Histone Database

Content
- Description: curated database of histone proteins and their variants

Contact
- Research center: National Center for Biotechnology Information
- Primary citation: Draizen EJ, Shaytan AK, Marino-Ramirez L, Talbert PB, Landsman D, Panchenko AR (2016)

Access
- Website: https://www.ncbi.nlm.nih.gov/research/histonedb/

= Histone Database =

Database of histone sequences

The Histone Database is a comprehensive database of histone protein sequences including histone variants, classified by histone types and variants, maintained by National Center for Biotechnology Information. The creation of the Histone Database was stimulated by the X-ray analysis of the structure of the nucleosomal core histone octamer followed by the application of a novel motif searching method to a group of proteins containing the histone fold motif in the early-mid-1990. The first version of the Histone Database was released in 1995 and several updates have been released since then.
Current version of the Histone Database - HistoneDB 2.0 - with variants - includes sequence and structural annotations for all five histone types (H3, H4, H2A, H2B, H1) and major histone variants within each histone type. It has many interactive tools to explore and compare sequences of different histone variants from various organisms.
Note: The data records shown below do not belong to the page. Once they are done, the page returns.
/-! ### Ring -/

/-- R336, R337, R339, R348, R367: an ACTIVE port takes the next flit when its CRC is good, and counts and discards one whose
CRC is bad; 1 µs without an acknowledgement is a retry, the eighth in a row retrains; training goes DETECT, EQ, ALIGN, VERIFY,
ACTIVE, ALIGN and RETRAIN find polarity and lane order, and the third failure of EQ or RETRAIN leads to DOWN; a failure of
DETECT or EQ before that keeps the state and is counted (log entry 47); ENABLE takes a port from OFF to DETECT or puts it OFF;
RETRAIN and a loss of block lock retrain an ACTIVE port, and where a neighbour's bypass has changed, which shows as a loss of
block lock (log entry 170), the ring is BROKEN, whatever the port does while the ring is UP. -/
def Obligations.RingLinks : Prop :=
  (∀ (p : Fin 2) (f : Flit) (s : State),
    let b := slice f.bytes 0 272
    let good := decide (crc32 (slice b 0 268) = wordAt b 268)
    let errs := fun u => getReg (Reg.RNG_Pp_CRC_ERR p) u
    (portState p s ≠ 5 → exec (.flitReceived p f) s = .next s) ∧
    (portState p s = 5 → good = true → flitSeq b = (getPort p s).rxNext.toNat → leAt b 0 2 / 2 ^ 14 < 2 →
      ∃ t, exec (.flitReceived p f) s = .next t ∧ (getPort p t).rxNext = (getPort p s).rxNext + 1 ∧ errs t = errs s ∧
        memKept s t) ∧
    (portState p s = 5 → good = false → ∃ t, exec (.flitReceived p f) s = .next t ∧
      (getPort p t).rxNext = (getPort p s).rxNext ∧ (getPort p t).nakSent = true ∧ errs t = countUp (errs s) 1 ∧
      memKept s t)) ∧
  (∀ (p : Fin 2) (s : State), let x := getPort p s
    (x.unacked = [] ∨ portState p s ≠ 5 → exec (.ackTimeout p) s = .next s) ∧
    (x.unacked ≠ [] → portState p s = 5 → ∃ t, exec (.ackTimeout p) s = .next t ∧ now t = max (now s) (x.ackAt + usRoot) ∧
      getReg (Reg.RNG_Pp_RETRY p) t = countUp (getReg (Reg.RNG_Pp_RETRY p) s) 1 ∧ memKept s t ∧
      portState p t = (if 8 ≤ x.retries + 1 then 6 else 5) ∧
      (8 ≤ x.retries + 1 → getReg (Reg.RNG_Pp_RETRAIN p) t = countUp (getReg (Reg.RNG_Pp_RETRAIN p) s) 1))) ∧
  (∀ (p : Fin 2) (r : TrainResult) (s : State), linkClerkUp s = true → let x := getPort p s
    ∃ t, exec (.trainingStep p r) s = .next t ∧
      (r.ok = true → portState p s ∈ [1, 2, 3, 4] → portState p t = portState p s + 1) ∧
      (r.ok = true → portState p s = 6 → portState p t = 5) ∧
      (r.ok = true → portState p s ∈ [3, 6] → regFld (Reg.RNG_Pp_STAT p) 23 0 t = r.polarity.toNat ∧
        regBit (Reg.RNG_Pp_STAT p) 28 t = r.reversed) ∧
      (r.ok = false → portState p s = 2 → portState p t = if 3 ≤ x.eqFails + 1 then 7 else 2) ∧
      (r.ok = false → portState p s = 6 → portState p t = if 3 ≤ x.retrainFails + 1 then 7 else 6) ∧
      (r.ok = false → portState p s ∈ [1, 2] → portState p t ≠ 7 →
        regFld (Reg.RNG_Pp_STAT p) 27 24 t = min 15 (regFld (Reg.RNG_Pp_STAT p) 27 24 s + 1))) ∧
  (∀ (w : Writer) (p : Fin 2) (v : Word) (s : State), writesNow w s = true →
    ∃ t, exec (.portEnable w p v) s = .next t ∧ regBit (Reg.RNG_Pp_CTL p) 31 t = bit v 31 ∧ memKept s t ∧
      (bit v 31 = false → portState p t = 0) ∧ (bit v 31 = true → portState p s = 0 → portState p t = 1) ∧
      (bit v 31 = true → bit v 30 = false → portState p s ≠ 0 → portState p t = portState p s)) ∧
  (∀ (w : Writer) (p : Fin 2) (s : State),
    (portState p s ≠ 5 → (∀ b, b = false ∨ ringUp s = false → exec (.lossOfBlockLock ⟨p, b⟩) s = .next s) ∧
      (ringUp s = true → ∃ t, exec (.lossOfBlockLock ⟨p, true⟩) s = .next t ∧ regFld Reg.RNG_STAT 31 29 t = 4) ∧
      (writesNow w s = true → exec (.portRetrain w p) s = .next (usedBy w s))) ∧
    (portState p s = 5 → ∀ b, ∃ t, exec (.lossOfBlockLock ⟨p, b⟩) s = .next t ∧ portState p t = 6 ∧
      getReg (Reg.RNG_Pp_RETRAIN p) t = countUp (getReg (Reg.RNG_Pp_RETRAIN p) s) 1 ∧
      (b = false ∨ regBit Reg.RNG_CTL 31 s = false →
        regsKept [Reg.RNG_Pp_RETRAIN p, Reg.RNG_Pp_STAT p] s t ∧ memKept s t) ∧
      (b = true → regBit Reg.RNG_CTL 31 s = true → regFld Reg.RNG_STAT 31 29 t = 4)) ∧
    (portState p s = 5 → writesNow w s = true → ∃ t, exec (.portRetrain w p) s = .next t ∧ portState p t = 6 ∧
      getReg (Reg.RNG_Pp_RETRAIN p) t = countUp (getReg (Reg.RNG_Pp_RETRAIN p) s) 1 ∧
      regsKept [Reg.RNG_Pp_RETRAIN p, Reg.RNG_Pp_STAT p] s t ∧ memKept s t))

/-- No job of the device is a ring job. -/
def quietRing (s : State) : Prop := ∀ j ∈ s.disp.jobs, isRingJob j = false

/-- R340 to R343, R347, R367, R368, R407: an enable with EXPECT 0 gives FIELD_ZERO and changes nothing else, an enable leads to
STATE 1 and a disable to OFF with its ports; only an enabled master starts a reset, and the token that it sends carries its
time, OFS and RATE; a member's step takes 40 µs and adopts the master's time and rate (log entry 48); the token's return makes
the ring UP, or BROKEN with the reason; and so does its limit (a ring that breaks under a ring job is done at the end of that
fabric cycle). -/
def Obligations.RingResets : Prop :=
  (∀ (w : Writer) (v : Word) (s : State), writesNow w s = true →
    (bit v 31 = true → fld v 3 0 = 0 → ∃ t, exec (.ringEnable w v) s = .next t ∧ regFld Reg.RNG_STAT 23 16 t = 0x01 ∧
      onlyRegs [Reg.RNG_STAT] (usedBy w s) t) ∧
    (bit v 31 = true → fld v 3 0 ≠ 0 → bit v 30 = false → bit v 28 = false → regBit Reg.RNG_CTL 31 s = false →
      ∃ t, exec (.ringEnable w v) s = .next t ∧ regBit Reg.RNG_CTL 31 t = true ∧ regFld Reg.RNG_CTL 3 0 t = fld v 3 0 ∧
        regFld Reg.RNG_STAT 31 29 t = 1 ∧ memKept s t ∧
        ∀ p < 2, regBit (Reg.RNG_Pp_CTL p) 31 t = true ∧ (portState p s = 0 → portState p t = 1)) ∧
    (bit v 31 = false → bit v 30 = false → bit v 28 = false → regBit Reg.RNG_CTL 31 s = true →
      ∃ t, exec (.ringEnable w v) s = .next t ∧ regBit Reg.RNG_CTL 31 t = false ∧ regFld Reg.RNG_STAT 31 29 t = 0 ∧
        regFld Reg.RNG_STAT 15 12 t = 1 ∧ ∀ p < 2, regBit (Reg.RNG_Pp_CTL p) 31 t = false ∧ portState p t = 0)) ∧
  (∀ (w : Writer) (s : State), writesNow w s = true →
    (isMaster s = true → regBit Reg.RNG_CTL 31 s = true → ∃ t, exec (.ringResetStart (some w)) s = .next t ∧
      regFld Reg.RNG_STAT 31 29 t = 2 ∧ t.ring.resetAt = some (now s) ∧
      (let i := instantAfter 0 s
       let d : Int := (s.clk.tick.toNat : Int) - i.tick.toNat
       Out.ringControl 0 (.reset i 0 [ringSlot s] ((tokenClock s).1 - BitVec.ofInt 96 (d * rateActs (tokenClock s).2))
        (tokenClock s).2) ∈ t.outbox)) ∧
    (isMaster s = false ∨ regBit Reg.RNG_CTL 31 s = false →
      exec (.ringResetStart (some w)) s = .next (usedBy w s) ∧ exec (.ringResetStart none) s = .next s)) ∧
  (∀ (i : Instant) (h : Nat) (hop : BitVec 16) (sl : List (BitVec 3)) (bad : Bool) (ofs : BitVec 96) (r : Word) (s : State),
    let run := exec (.resetToken i h hop sl bad ofs r) s
    (regBit Reg.RNG_CTL 31 s = false → run = .next s) ∧
    (regBit Reg.RNG_CTL 31 s = true → isMaster s = true → let why := resetReason sl bad s
      ∃ t, run = .next t ∧ now s + 40 * usRoot ≤ now t ∧ (why = 0 → now t = now s + 40 * usRoot) ∧
        (∃ b, Out.ringControl 0 (.bcast b) ∈ t.outbox ∧ byteAt b 0 = 6 ∧ byteAt b 1 = why) ∧
        (why = 0 → regFld Reg.RNG_STAT 31 29 t = 3 ∧ regFld Reg.RNG_STAT 26 24 t = 0 ∧
          regFld Reg.RNG_STAT 15 12 t = sl.length ∧
          regBit Reg.RNG_STAT 27 t = decide (sl.length < regFld Reg.RNG_CTL 3 0 s) ∧
          getReg Reg.RNG_BARRIER_SEQ t = 0 ∧
          getReg Reg.RNG_RESET_COUNT t = countUp (getReg Reg.RNG_RESET_COUNT s) 1) ∧
        (why ≠ 0 → regFld Reg.RNG_STAT 31 29 t = 4 ∧ regFld Reg.RNG_STAT 11 8 t = why)) ∧
    (regBit Reg.RNG_CTL 31 s = true → isMaster s = false → bad = false → sl.length < 8 → deviceReset s = false →
      ∃ t, run = .next t ∧ now t = now s + 40 * usRoot ∧ regFld Reg.RNG_STAT 31 29 t = 2 ∧
        regFld Reg.RNG_STAT 26 24 t = sl.length ∧ getReg Reg.TIM_RATE t = r ∧ getReg Reg.RNG_BARRIER_SEQ t = 0 ∧
        t.clk.tick =
          BitVec.ofNat 64 ((i.tick.toNat * 16 + i.fine.toNat + h + hop.toNat + 19200 - now s % 48 / 3) / 16) + 2800 ∧
        Out.ringControl 0 (.reset ⟨i.tick + 4000, i.fine⟩ (h + hop.toNat) (sl ++ [ringSlot s])
          (ofs + BitVec.ofInt 96 (4000 * rateActs r)) r) ∈ t.outbox) ∧
    (regBit Reg.RNG_CTL 31 s = true → isMaster s = false → bad = true →
      ∃ t, run = .next t ∧ regFld Reg.RNG_STAT 31 29 t = 4 ∧ regFld Reg.RNG_STAT 11 8 t = 5)) ∧
  (∀ s : State,
    (∀ t0, s.ring.resetAt = some t0 → isMaster s = true → ∃ t, exec .ringResetTimeout s = .next t ∧
      max (now s) (t0 + 420 * usRoot) ≤ now t ∧ (quietRing s → now t = max (now s) (t0 + 420 * usRoot)) ∧
      regFld Reg.RNG_STAT 31 29 t = 4 ∧ regFld Reg.RNG_STAT 11 8 t = 6) ∧
    (s.ring.resetAt = none → isMaster s = false → regBit Reg.RNG_CTL 31 s = true → regFld Reg.RNG_STAT 31 29 s = 1 →
      ∃ t, exec .ringResetTimeout s = .next t ∧ max (now s) (s.ring.enabledAt + 420 * usRoot) ≤ now t ∧
        (quietRing s → now t = max (now s) (s.ring.enabledAt + 420 * usRoot)) ∧
        regFld Reg.RNG_STAT 31 29 t = 4 ∧ regFld Reg.RNG_STAT 11 8 t = 1))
The core of the database is a manually curated set of histone sequences grouped into 30 different variant subsets with variant-specific annotations. The curated set is supplemented by an automatically extracted set of histone sequences from the non-redundant protein database using algorithms trained on the curated set. The interactive web site supports various searching strategies in both datasets: browsing of phylogenetic trees; on-demand generation of multiple sequence alignments with feature annotations; classification of histone-like sequences and browsing of the taxonomic diversity for every histone variant.